Written by: Michael Shepard
As someone who has represented victims of mesothelioma, lung cancer, and asbestosis over the past two decades, I have witnessed hundreds of clients succumb to terrible diseases. Often times, when meeting a new client, usually in their home, I am asked questions about the disease they have been diagnosed with. Most people pay no attention to the word mesothelioma, but when a doctor tells you that you have it, you want to learn everything you can about it. Given my experience with mesothelioma victims, my clients naturally want to know how their situation compares to others with that disease. The answer is not an easy one.
When someone is diagnosed with mesothelioma, one of their first questions inevitably involves whether they can be cured. The next question is usually how long they have to live. Mesothelioma is a terminal disease, meaning that there is no known cure and the cancer will likely progress to the point where it eventually takes your life. Between those dates is a span of time that every patient wants to know, but no one can accurately predict. While the average survival of someone diagnosed with mesothelioma is six to eighteen months, it can vary greatly depending on multiple factors. Despite looking for a pattern over the years, I still have no idea how long a mesothelioma victim might survive. I have seen clients who have died within three weeks, and clients who have lived more than five years. Age doesn’t seem to be a determining factor, although younger, otherwise healthy mesothelioma clients have as good a chance as anyone. Even so, I have seen victims as young as twenty-one years old succumb to this terrible cancer within a year from diagnosis. I have also seen victims ninety years and older live for three years.
Despite all the advances in medicine and chemotherapy in the past twenty years, science doesn’t seem to be any closer to determining why certain people get mesothelioma and others don’t, much less finding a cure for this disease. It is well established, and beyond debate by anyone other than a lawyer or expert representing asbestos defendants or interests, that mesothelioma is caused by exposure to all forms of asbestos, including chrysotile asbestos. What we don’t know is why two people, working side-by-side around asbestos for twenty years or more, can have such different reactions to asbestos exposure, where one develops mesothelioma while the other does not. When it comes to mesothelioma, there are more questions than there are answers.
This uncertainty is why it is so difficult to talk to new clients about their future. The client is desperate for information, for optimism, for hope. Depending on the bedside manner of the doctors involved, the client may not have been given any answers to those questions. Early in my career, I was frustrated that my clients were not given information about their survival prospects. I went so far as to seek out the advice of cancer doctors, including one who was also an ordained minister. What I came to learn is that doctors have to tread the same delicate path that I had been navigating. On the one hand, doctors feel they owe the patient the courtesy of explaining the disease and its prognosis in plain, frank terms so the patient and his family aren’t misled into thinking that things were going to work out fine in the end. On the other hand, the mind has tremendous control over the body’s ability to fight off disease. If you take away a person’s hope, their will to fight, you all but guarantee that they will not survive long. So how then, do you handle those questions?

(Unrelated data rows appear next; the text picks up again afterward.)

-- ==== Sys2Proof/Proofs/Replies.lean ====
section
/-! PROOFS. The end of a transaction (R46, R48, R57, R58): whose reply is awaited, what a good reply does, and
what a miss makes of its node. -/

namespace Sys2Proof.Machine

section
variable {c : Tables} {r : Run} {t : Fin 4} {k : Transaction}

/-! ### The awaited reply (R46) -/

theorem whenAwaiting_none (h : r.trunks[t].transaction = none) (f : Transaction → Run) :
    r.whenAwaiting t f = r := by
  unfold Run.whenAwaiting
  rw [h]

theorem whenAwaiting_sending (h : r.trunks[t].transaction = some k) (ha : k.awaiting = false)
    (f : Transaction → Run) : r.whenAwaiting t f = r := by
  unfold Run.whenAwaiting
  rw [h]
  exact if_neg (by rw [ha]; decide)

theorem whenAwaiting_awaiting (h : r.trunks[t].transaction = some k) (ha : k.awaiting = true)
    (f : Transaction → Run) : r.whenAwaiting t f = f k := by
  unfold Run.whenAwaiting
  rw [h]
  exact if_pos ha

/-- What two events make of the transaction on the line, they make of the trunk. -/
theorem whenAwaiting_congr (h : r.trunks[t].transaction = some k) {f g : Transaction → Run}
    (hf : f k = g k) : r.whenAwaiting t f = r.whenAwaiting t g := by
  unfold Run.whenAwaiting
  rw [h]
  dsimp only
  rw [hf]

/-- An event that leaves the awaited transaction alone changes nothing. -/
theorem whenAwaiting_self (t : Fin 4) : (r.whenAwaiting t fun _ => r) = r := by
  unfold Run.whenAwaiting
  split
  · exact ite_self r
  · rfl

/-! ### The bytes of a reply (R46) -/

theorem takeBytes_good {bytes : List Byte} {code : Byte} {payload : List Byte}
    (h : judgeReply k.slot bytes = .good code payload) :
    Run.takeBytes c r t k bytes = Run.takeReply c r t k code payload := by
  unfold Run.takeBytes
  rw [h]

theorem takeBytes_corrupt {bytes : List Byte} (h : judgeReply k.slot bytes = .corrupt) :
    Run.takeBytes c r t k bytes = Run.takeMiss c r t k := by
  unfold Run.takeBytes
  rw [h]

theorem takeBytes_missing {bytes : List Byte} (h : judgeReply k.slot bytes = .missing) :
    Run.takeBytes c r t k bytes = r := by
  unfold Run.takeBytes
  rw [h]

/-! ### A miss (R58) -/

/-- The node's record at a miss, with the liveness the miss gives it. -/
def missedRun (r : Run) (n : NodeId) (l : Liveness) : Run :=
  r.modNode (nodeIndex n) fun y =>
    { y with misses := min 3 ((nodeRt r n).misses + 1), liveness := l }

theorem missedRun_liveness (r : Run) (n : NodeId) (l : Liveness) :
    (nodeRt (missedRun r n l) n).liveness = l :=
  congrArg NodeRt.liveness (Run.modNode_self r _ _)

theorem modNode_missed (n : NodeId) {l : Liveness} (h : (nodeRt r n).missed.liveness = l) :
    r.modNode (nodeIndex n) NodeRt.missed = missedRun r n l := by
  subst h
  unfold missedRun Run.modNode
  rfl

theorem missed_of_lost {x : NodeRt} (h : x.liveness = .lost) : x.missed.liveness = .lost :=
  if_pos (.inl h)

theorem missed_third {x : NodeRt} (h : min 3 (x.misses + 1) = 3) : x.missed.liveness = .lost :=
  if_pos (.inr h)

theorem missed_earlier {x : NodeRt} (hl : x.liveness ≠ .lost) (h : min 3 (x.misses + 1) ≠ 3) :
    x.missed.liveness = .missing :=
  if_neg (not_or_intro hl h)

/-- A miss, by the liveness that it finds and the one that it leaves. -/
theorem takeMiss_eq {l : Liveness} (h : (nodeRt r (nodeAt t k.slot)).missed.liveness = l) :
    Run.takeMiss c r t k =
      (let n := nodeAt t k.slot
       let before := (nodeRt r n).liveness
       let u := missedRun r n l
       Run.endTransaction c
         (if l = .lost ∧ before ≠ .lost then Run.nodeLost c u t k
          else Run.judgeAttempts c (if l = .missing ∧ before ≠ .missing then Run.pushMissing c u n else u)
            t k) t) := by
  unfold Run.takeMiss
  dsimp only
  rw [modNode_missed _ h, missedRun_liveness]

theorem takeMiss_lost_before (h : (nodeRt r (nodeAt t k.slot)).liveness = .lost) :
    Run.takeMiss c r t k = Run.endTransaction c
      (Run.judgeAttempts c (missedRun r (nodeAt t k.slot) .lost) t k) t := by
  rw [takeMiss_eq (missed_of_lost h)]
  dsimp only
  rw [if_neg (fun hl => hl.2 h), if_neg (fun hl => nomatch hl.1)]

theorem takeMiss_third (h : (nodeRt r (nodeAt t k.slot)).liveness ≠ .lost)
    (hm : min 3 ((nodeRt r (nodeAt t k.slot)).misses + 1) = 3) :
    Run.takeMiss c r t k = Run.endTransaction c
      (Run.nodeLost c (missedRun r (nodeAt t k.slot) .lost) t k) t := by
  rw [takeMiss_eq (missed_third hm)]
  dsimp only
  rw [if_pos ⟨rfl, h⟩]

theorem takeMiss_missing_before (h : (nodeRt r (nodeAt t k.slot)).liveness = .missing)
    (hm : min 3 ((nodeRt r (nodeAt t k.slot)).misses + 1) ≠ 3) :
    Run.takeMiss c r t k = Run.endTransaction c
      (Run.judgeAttempts c (missedRun r (nodeAt t k.slot) .missing) t k) t := by
  rw [takeMiss_eq (missed_earlier (by rw [h]; decide) hm)]
  dsimp only
  rw [if_neg (fun hl => nomatch hl.1), if_neg (fun hl => hl.2 h)]

theorem takeMiss_first (h : (nodeRt r (nodeAt t k.slot)).liveness = .live ∨
      (nodeRt r (nodeAt t k.slot)).liveness = .unknown)
    (hm : min 3 ((nodeRt r (nodeAt t k.slot)).misses + 1) ≠ 3) :
    Run.takeMiss c r t k = Run.endTransaction c (Run.judgeAttempts c
      (Run.pushMissing c (missedRun r (nodeAt t k.slot) .missing) (nodeAt t k.slot)) t k) t := by
  have hne : (nodeRt r (nodeAt t k.slot)).liveness ≠ .lost ∧
      (nodeRt r (nodeAt t k.slot)).liveness ≠ .missing := by
    rcases h with h | h <;> rw [h] <;> decide
  rw [takeMiss_eq (missed_earlier hne.1 hm)]
  dsimp only
  rw [if_neg (fun hl => nomatch hl.1), if_pos ⟨rfl, hne.2⟩]

end

/-! ### The events -/

section
variable (s : State) (t : Fin 4)

theorem exec_goodReply (code : Byte) (payload : List Byte) : exec (.goodReply t code payload) s =
    closed s (s.run.whenAwaiting t fun k => Run.takeReply s.cfg s.run t k code payload) := rfl

theorem exec_corruptReply (bytes : List Byte) : exec (.corruptReply t bytes) s =
    closed s (s.run.whenAwaiting t fun k => Run.takeBytes s.cfg s.run t k bytes) := rfl

theorem exec_replyWindowExpiry : exec (.replyWindowExpiry t) s =
    closed s (s.run.whenAwaiting t fun k => Run.takeMiss s.cfg s.run t k) := rfl

theorem exec_replyGapExpiry : exec (.replyGapExpiry t) s =
    closed s (s.run.whenAwaiting t (Run.takeMiss s.cfg s.run t)) := rfl

/-- A corrupt reply and the two expiries of a reply window are a miss of the awaited node (R58). -/
theorem exec_miss {bytes : List Byte} {i : Instr}
    (hi : i ∈ [Instr.corruptReply t bytes, .replyWindowExpiry t, .replyGapExpiry t]) :
    ∃ f : Transaction → Run, exec i s = closed s (s.run.whenAwaiting t f) ∧
      ∀ k : Transaction, judgeReply k.slot bytes = .corrupt → f k = Run.takeMiss s.cfg s.run t k := by
  simp only [List.mem_cons, List.not_mem_nil, or_false] at hi
  rcases hi with rfl | rfl | rfl
  · exact ⟨_, exec_corruptReply s t bytes, fun k hk => takeBytes_corrupt hk⟩
  · exact ⟨_, exec_replyWindowExpiry s t, fun k _ => rfl⟩
  · exact ⟨_, exec_replyGapExpiry s t, fun k _ => rfl⟩

end

/-- Settles O26: the good reply by its awaited transaction, the miss by the liveness it finds and the
count it leaves. -/
theorem goodRepliesEndTheTransaction : Obligations.GoodRepliesEndTheTransaction := by
  refine ⟨fun s t code payload => ⟨fun h => ?_, fun k h => ⟨fun ha => ?_, fun ha => ?_⟩⟩,
    fun s t bytes => ⟨fun i hi => ?_, fun k code payload h hj => ?_, fun k h hj => ?_⟩,
    fun c r t => rfl⟩
  · rw [exec_goodReply, whenAwaiting_none h]
  · rw [exec_goodReply, whenAwaiting_sending h ha]
  · dsimp only
    rw [exec_goodReply, whenAwaiting_awaiting h ha]
    rfl
  · obtain ⟨f, hf, hmiss⟩ := exec_miss s t hi
    refine ⟨fun h => ?_, fun k h => ⟨fun ha => ?_, fun ha hj => ?_⟩⟩
    · rw [hf, whenAwaiting_none h]
    · rw [hf, whenAwaiting_sending h ha]
    · rw [hf, whenAwaiting_awaiting h ha, hmiss k hj]
      exact ⟨fun hl => congrArg (closed s) (takeMiss_lost_before hl),
        fun hl hm => congrArg (closed s) (takeMiss_third hl hm),
        fun hl hm => congrArg (closed s) (takeMiss_missing_before hl hm),
        fun hl hm => congrArg (closed s) (takeMiss_first hl hm)⟩
  · rw [exec_corruptReply, exec_goodReply]
    exact congrArg (closed s) (whenAwaiting_congr h (takeBytes_good hj))
  · rw [exec_corruptReply]
    exact congrArg (closed s)
      ((whenAwaiting_congr h (g := fun _ => s.run) (takeBytes_missing hj)).trans (whenAwaiting_self t))

end Sys2Proof.Machine
end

I have chosen a middle ground. I ask my clients what their doctors have told them. I ask a lot of questions about their doctor’s visits, their discussions with the doctors, their discussions with their spouse and family members. Based on the answers I hear, I am usually able to determine how much information has been given to them. If they are well informed, and seem to be able to discuss their prognosis candidly, I am more open in the information I provide. If, however, it seems that they either haven’t been given very clear information, or that they aren’t accepting of the information they have been given, I am much more guarded with my comments. I don’t want to take away whatever optimism or hope is helping my client handle the awful struggle with cancer. Regardless of how much information I share, I always offer an empathetic ear and a solemn promise to do what I can to help. Most often, I find that my clients are happy to know that someone is looking out for their needs, and for the financial needs of their spouse moving forward. Ultimately, it is all I can do for them, and I take that responsibility very seriously.
I don’t know if my approach is right or wrong, but I suspect that it depends on the situation and it depends on the person. When faced with the sudden and unexpected diagnosis of mesothelioma, would you want the truth, or would you prefer hope?